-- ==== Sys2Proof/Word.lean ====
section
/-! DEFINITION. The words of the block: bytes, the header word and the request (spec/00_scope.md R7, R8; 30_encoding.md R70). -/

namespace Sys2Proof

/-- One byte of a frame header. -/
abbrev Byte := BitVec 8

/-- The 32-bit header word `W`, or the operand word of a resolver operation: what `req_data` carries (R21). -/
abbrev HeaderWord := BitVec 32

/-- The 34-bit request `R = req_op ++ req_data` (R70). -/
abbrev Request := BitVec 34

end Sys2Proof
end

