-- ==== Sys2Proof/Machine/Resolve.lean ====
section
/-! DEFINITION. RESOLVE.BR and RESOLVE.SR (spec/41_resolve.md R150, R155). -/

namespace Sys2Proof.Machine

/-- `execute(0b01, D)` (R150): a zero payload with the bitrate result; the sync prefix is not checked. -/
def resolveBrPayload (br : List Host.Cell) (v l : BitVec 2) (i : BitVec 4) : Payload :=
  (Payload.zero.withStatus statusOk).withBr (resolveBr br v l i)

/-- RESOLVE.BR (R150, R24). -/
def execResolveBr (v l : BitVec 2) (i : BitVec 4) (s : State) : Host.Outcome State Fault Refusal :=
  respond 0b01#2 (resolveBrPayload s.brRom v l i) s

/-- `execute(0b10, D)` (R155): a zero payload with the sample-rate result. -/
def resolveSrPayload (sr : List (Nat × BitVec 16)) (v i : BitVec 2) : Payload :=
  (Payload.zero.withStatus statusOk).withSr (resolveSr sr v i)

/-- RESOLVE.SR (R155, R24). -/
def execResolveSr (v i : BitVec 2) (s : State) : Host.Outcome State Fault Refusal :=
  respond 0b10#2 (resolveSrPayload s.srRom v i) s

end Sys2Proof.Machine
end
....
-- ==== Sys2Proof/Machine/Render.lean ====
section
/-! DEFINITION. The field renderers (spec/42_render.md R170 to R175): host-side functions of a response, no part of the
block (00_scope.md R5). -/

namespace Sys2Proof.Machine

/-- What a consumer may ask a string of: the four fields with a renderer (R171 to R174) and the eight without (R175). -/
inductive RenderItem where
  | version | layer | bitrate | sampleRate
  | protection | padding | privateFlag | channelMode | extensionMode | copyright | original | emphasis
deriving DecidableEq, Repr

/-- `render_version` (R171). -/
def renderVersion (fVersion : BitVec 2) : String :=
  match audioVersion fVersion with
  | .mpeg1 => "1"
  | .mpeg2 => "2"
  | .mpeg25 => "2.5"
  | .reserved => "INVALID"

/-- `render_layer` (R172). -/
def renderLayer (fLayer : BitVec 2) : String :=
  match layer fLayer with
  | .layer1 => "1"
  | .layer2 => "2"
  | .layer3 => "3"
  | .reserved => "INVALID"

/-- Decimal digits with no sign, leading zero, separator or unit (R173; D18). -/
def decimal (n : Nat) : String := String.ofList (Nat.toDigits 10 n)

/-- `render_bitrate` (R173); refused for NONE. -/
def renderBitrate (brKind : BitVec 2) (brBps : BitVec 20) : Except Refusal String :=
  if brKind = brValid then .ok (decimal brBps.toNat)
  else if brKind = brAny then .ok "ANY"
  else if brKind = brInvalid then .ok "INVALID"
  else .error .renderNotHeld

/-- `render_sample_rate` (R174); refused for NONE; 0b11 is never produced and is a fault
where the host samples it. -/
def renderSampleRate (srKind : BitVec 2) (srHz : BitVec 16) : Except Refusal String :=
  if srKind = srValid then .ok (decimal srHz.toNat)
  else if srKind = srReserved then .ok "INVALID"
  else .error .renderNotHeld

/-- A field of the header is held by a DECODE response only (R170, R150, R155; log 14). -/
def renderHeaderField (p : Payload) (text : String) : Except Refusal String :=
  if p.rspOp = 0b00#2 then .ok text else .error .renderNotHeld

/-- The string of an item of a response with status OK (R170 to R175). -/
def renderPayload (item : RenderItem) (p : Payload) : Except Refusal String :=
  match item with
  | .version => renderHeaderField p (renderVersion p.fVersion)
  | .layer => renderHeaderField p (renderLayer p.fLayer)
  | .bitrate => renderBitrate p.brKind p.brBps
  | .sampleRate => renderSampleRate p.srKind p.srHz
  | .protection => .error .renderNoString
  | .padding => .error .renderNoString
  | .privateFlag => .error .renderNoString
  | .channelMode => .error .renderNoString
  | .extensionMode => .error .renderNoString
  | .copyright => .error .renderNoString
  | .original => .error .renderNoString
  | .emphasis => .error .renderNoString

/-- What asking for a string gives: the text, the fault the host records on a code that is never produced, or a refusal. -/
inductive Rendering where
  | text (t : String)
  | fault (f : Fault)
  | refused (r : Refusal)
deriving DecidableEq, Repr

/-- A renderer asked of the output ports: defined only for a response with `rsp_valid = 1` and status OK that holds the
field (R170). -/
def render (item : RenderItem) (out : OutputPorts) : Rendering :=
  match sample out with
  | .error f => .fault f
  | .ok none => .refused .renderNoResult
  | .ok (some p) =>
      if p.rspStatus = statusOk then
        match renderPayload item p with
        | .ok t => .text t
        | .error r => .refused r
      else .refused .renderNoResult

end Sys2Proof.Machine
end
....
# What needs to be done:
State how many lines contain the word "extensionMode" across the listing, and give no other text.

# Task result:
2